Chief Judge of the United States Court of Appeals for the Tenth Circuit
- In office October 1, 2015 – October 1, 2022
- Preceded by: Mary Beck Briscoe
- Succeeded by: Jerome Holmes

Judge of the United States Court of Appeals for the Tenth Circuit
- Incumbent
- Assumed office April 1, 2003
- Appointed by: George W. Bush
- Preceded by: John Carbone Porfilio

Personal details
- Born: Timothy Michael Tymkovich November 2, 1956 (age 69) Denver, Colorado, U.S.
- Education: Colorado College (BA) University of Colorado, Boulder (JD)

= Timothy Tymkovich =

American judge (born 1956)

Timothy Michael Tymkovich (born November 2, 1956) is an American lawyer who has served as a United States circuit judge of the United States Court of Appeals for the Tenth Circuit since 2003; serving as chief judge from 2015 to 2022. In November 2023, he was designated by Chief Justice John Roberts to serve as a judge of the United States Foreign Intelligence Surveillance Court of Review.

==Early life and education==

Born in Denver, Colorado, Tymkovich is a third-generation Coloradan. His great-grandfather emigrated from Ukraine to the United States via Ellis Island and worked as a miner.

Tymkovich graduated from Colorado College in 1979 with a Bachelor of Arts. He then attended the University of Colorado Law School, where he was an editor of the University of Colorado Law Review. He graduated in 1982 with a Juris Doctor degree.

==Career==

After law school, Tymkovich was a law clerk for chief justice William Erickson of the Colorado Supreme Court from 1982 to 1983. From 1983 to 1991, Tymkovich worked in private practice in Denver and Washington, D.C. In 1991, Colorado Attorney General Gale Norton appointed him Solicitor General of the State of Colorado.

Tymkovich served in that position until 1996, arguing several cases in front of the Supreme Court of the United States. Most notably, in Romer v. Evans (1996), he unsuccessfully argued that Colorado's Amendment 2 (which revoked local legal protections for members of the LGBT community) was not unconstitutional under the Fourteenth Amendment's Equal Protection Clause. He then returned to private practice in Denver.

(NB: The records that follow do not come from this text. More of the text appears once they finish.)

-- ==== Sys2Proof/Machine/Route.lean ====
section
/-! DEFINITION. Valves, routes and segments: conditions and resolution (R81 to R85), segments (R86 to
R88), where metered volume goes (R89 to R93), the switch of banks (R94), and the METER, VALVE and
SWITCH_BANK operations. -/

namespace Sys2Proof.Machine

open Sys2Proof

/-! ## Resolution -/

/-- A condition holds on the Valve Image (R81). -/
def Lineage.condHolds (l : Lineage) (c : RouteCond) : Bool :=
  let x := vget l.clusters c.cluster {}
  x.seen && (x.value &&& c.mask) == c.mtch

/-- The conditions of an entry that are in use (R81). -/
def RouteEntry.inUse (e : RouteEntry) : List RouteCond := [e.c1, e.c2].take e.count

/-- An entry holds (R81). -/
def Lineage.entryHolds (l : Lineage) (e : RouteEntry) : Bool :=
  e.valid && e.inUse.all l.condHolds

/-- A Route Bank. -/
def Lineage.bank (l : Lineage) : Bank → Vector RouteEntry 128
  | .a => l.bankA
  | .b => l.bankB

/-- The bank that is not active. -/
def Bank.other : Bank → Bank
  | .a => .b
  | .b => .a

/-- An entry of the active bank. -/
def Lineage.activeEntry (l : Lineage) (i : Nat) : RouteEntry := vget (l.bank l.active) i {}

/-- A meter's route: the lowest-indexed valid entry of the active bank for it that holds (R83). -/
def Lineage.resolve (l : Lineage) (m : Nat) : Option Route :=
  ((List.range 128).find?
      (fun i => (l.activeEntry i).meter == m && l.entryHolds (l.activeEntry i))).map
    (fun i => { bank := l.active, entry := i, src := (l.activeEntry i).src,
                dst := (l.activeEntry i).dst })

/-- The source and destination of a route (R84). -/
def Route.ends (r : Route) : Nat × Nat := (r.src, r.dst)

/-! ## Segments -/

/-- A meter changed. -/
def Lineage.updMeter (l : Lineage) (m : Nat) (f : Meter → Meter) : Lineage :=
  l.setMeter m (f (l.meter m))

/-- Opening a segment (R86). -/
def State.openSegment (s : State) (m : Nat) : State :=
  s.setLin (s.lin.updMeter m (fun x => { x with seg := { start := s.now } }))

/-- Closing a segment: a SEGMENT record when its volume is above 0 (R88). -/
def State.closeSegment (s : State) (m : Nat) (reason : SegReason) (tag : Nat) : State :=
  let x := s.lin.meter m
  if x.seg.vol == 0 then s
  else
    s.write tag (.segment
      { meter := m, route := x.route, start := x.seg.start, stop := s.now, vol := x.seg.vol,
        flags := x.seg.flags, reason := reason })

/-- One meter's resolution compared with its current route (R84). -/
def State.resolveMeter (s : State) (tag : Nat) (m : Nat) : State :=
  let old := (s.lin.meter m).route
  let new := s.lin.resolve m
  if old.map Route.ends == new.map Route.ends then
    s.setLin (s.lin.updMeter m (fun x => { x with route := new }))
  else
    let s1 := s.closeSegment m .route tag
    (s1.setLin (s1.lin.updMeter m (fun x => { x with route := new }))).openSegment m

/-- The active bank has a valid entry for a meter with a condition in use on a cluster (R85). -/
def Lineage.dependsOn (l : Lineage) (cluster m : Nat) : Bool :=
  (List.range 128).any (fun i =>
    let e := l.activeEntry i
    e.valid && e.meter == m && e.inUse.any (fun c => c.cluster == cluster))

/-- The operation of a VALVE entry (R80, R85). -/
def State.opValve (s : State) (tag cluster : Nat) (value : Word16) : State :=
  let s1 := s.setLin { s.lin with clusters := vset s.lin.clusters cluster ⟨value, true⟩ }
  ((List.range 48).filter (s1.lin.dependsOn cluster)).foldl (State.resolveMeter · tag) s1

/-! ## Where metered volume goes -/

/-- Counting a volume in the open segment, which is closed and opened again at its limit (R87). -/
def State.countSegment (s : State) (m v tag : Nat) : State :=
  let s1 :=
    if Config.volume48Max < (s.lin.meter m).seg.vol + v then
      (s.closeSegment m .limit tag).openSegment m
    else s
  s1.setLin (s1.lin.updMeter m (fun x => { x with seg := { x.seg with vol := x.seg.vol + v } }))

/-- A flag of the open segment set (R86). -/
def State.flagSegment (s : State) (m : Nat) (f : SegFlags → SegFlags) : State :=
  s.setLin (s.lin.updMeter m (fun x => { x with seg := { x.seg with flags := f x.seg.flags } }))

/-- The vessels that valid entries of the active bank name for a meter (R90). -/
def Lineage.candidates (l : Lineage) (m : Nat) : List Nat :=
  ((List.range 128).filter (fun i => (l.activeEntry i).valid && (l.activeEntry i).meter == m)).flatMap
    (fun i => [(l.activeEntry i).src, (l.activeEntry i).dst])

/-- The four cases of R89. -/
inductive FlowCase
  | unrouted
  | loop
  | cleaning (src dst : Nat)
  | routed (src dst : Nat)
  deriving DecidableEq, Repr

/-- The first case of R89 that applies to a route. -/
def Lineage.flowCase (l : Lineage) : Option Route → FlowCase
  | none => .unrouted
  | some r =>
    if r.src == r.dst then .loop
    else if l.isCleaning r.src || l.isCleaning r.dst then .cleaning r.src r.dst
    else .routed r.src r.dst

/-- A volume is a jump of a meter (R26). -/
def Meter.jumps (x : Meter) (v : Nat) : Bool := 0 < x.jump && x.jump < v

/-- The filler that a condition of a meter names: the destination of its current route (R131). -/
def Lineage.routeFiller (l : Lineage) (m : Nat) : Option Nat :=
  match (l.meter m).route with
  | none => none
  | some r => l.namedFiller r.dst

/-- Unrouted flow (R90). -/
def State.flowUnrouted (s : State) (m v tag : Nat) : State :=
  let s1 := s.flagSegment m (fun f => { f with unrouted := true })
  let s2 := s1.setLin (s1.lin.setUncertainAll (s1.lin.candidates m))
  s2.raise tag none (.unrouted m v)

/-- Cleaning flow (R92). -/
def State.flowCleaning (s : State) (m src dst v tag : Nat) : State :=
  let s1 := s.flagSegment m (fun f => { f with cleaning := true })
  let s2 := if s1.lin.isCleaning dst then s1 else s1.setUncertain dst
  s2.raise tag (s.lin.namedFiller dst) (.cleaningFlow m src dst v)

/-- The cap of R93: what one reading carries above the ceiling is flagged and raised. -/
def State.flowCap (s : State) (m src dst v tag : Nat) : State :=
  if Config.contentCeiling < v then
    let s1 := s.flagSegment m (fun f => { f with capped := true })
    ((s1.setUncertain src).setUncertain dst).raise tag (s.lin.namedFiller dst)
      (.overfill dst (v - Config.contentCeiling))
  else s

/-- Routed flow (R93). `doubt` says that R26 has set the uncertain flags of the parties. -/
def State.flowRouted (s : State) (m src dst v tag : Nat) (doubt : Bool) : State :=
  let s1 := s.flowCap m src dst v tag
  (s1.transfer src dst (min v Config.contentCeiling) tag
    (doubt || decide (Config.contentCeiling < v))).st

/-- What R26 does to a volume above the jump limit before it is counted (R25): the flags of the
parties in the routed case, and METER_JUMP. -/
def State.flowJump (s : State) (m v tag : Nat) (c : FlowCase) : State :=
  let s1 :=
    match c with
    | .routed src dst => (s.setUncertain src).setUncertain dst
    | .unrouted => s
    | .loop => s
    | .cleaning _ _ => s
  s1.raise tag (s.lin.routeFiller m) (.meterJump m v)

/-- The case of R89 carried out. `jump` says that R26 has set the flags of the parties. -/
def State.flowByCase (s : State) (m v tag : Nat) (jump : Bool) : FlowCase → State
  | .unrouted => s.flowUnrouted m v tag
  | .loop => s.flagSegment m (fun f => { f with sameVessel := true })
  | .cleaning src dst => s.flowCleaning m src dst v tag
  | .routed src dst => s.flowRouted m src dst v tag jump

/-- The flag of a volume above the jump limit, on the segment that counted the volume (R86, R89,
log 32). -/
def State.flagJump (s : State) (m : Nat) (jump : Bool) : State :=
  if jump then s.flagSegment m (fun f => { f with jump := true }) else s

/-- A volume above 0: the check against the jump limit first (R25, R26), then the segment (R87) with
its flag, then the case (R89). -/
def State.flow (s : State) (m v tag : Nat) : State :=
  let x := s.lin.meter m
  let c := s.lin.flowCase x.route
  let jump := x.jumps v
  let s1 := if jump then s.flowJump m v tag c else s
  ((s1.countSegment m v tag).flagJump m jump).flowByCase m v tag jump c

/-- The operation of a METER entry (R23 to R26, R87, R89). -/
def State.opMeter (s : State) (tag m t : Nat) : State :=
  let x := s.lin.meter m
  if !x.configured then s
  else
    match readMeterTotal x t with
    | .first y => s.setLin (s.lin.setMeter m y)
    | .backward y old new =>
      (s.setLin (s.lin.setMeter m y)).raise tag (s.lin.routeFiller m) (.meterStep m old new)
    | .forward y v =>
      let s1 := s.setLin (s.lin.setMeter m y)
      if v == 0 then s1 else s1.flow m v tag

/-! ## All meters at once -/

/-- Every meter's route set to its resolution (R94, R96). -/
def Lineage.resolveAll (l : Lineage) : Lineage :=
  (List.range 48).foldl
    (fun acc m => acc.updMeter m (fun x => { x with route := l.resolve m })) l

/-- A new segment for every meter (R94, R96). -/
def Lineage.openAll (l : Lineage) (now : TimeStamp) : Lineage :=
  (List.range 48).foldl (fun acc m => acc.updMeter m (fun x => { x with seg := { start := now } })) l

/-- The operation of SWITCH_BANK (R94). -/
def State.opSwitchBank (s : State) (tag : Nat) : State :=
  let s1 := (List.range 48).foldl (fun acc m => acc.closeSegment m .switch tag) s
  let l := { s1.lin with active := s1.lin.active.other }
  let s2 := s1.setLin (l.resolveAll.openAll s1.now)
  s2.write tag (.engineSwitch l.active)

end Sys2Proof.Machine
end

=== Federal judicial service ===

President George W. Bush initially nominated Tymkovich to the seat on the Tenth Circuit on May 25, 2001, and renominated him on January 7, 2003. He was nominated to a seat vacated by Judge John Carbone Porfilio, who assumed senior status. President Bill Clinton had nominated Christine Arguello to the seat, but she never received a hearing or a vote from the United States Senate. The Senate confirmed Tymkovich on April 1, 2003, by a 58–41 vote. He received his commission the same day. He was the chief judge from October 1, 2015, to October 1, 2022.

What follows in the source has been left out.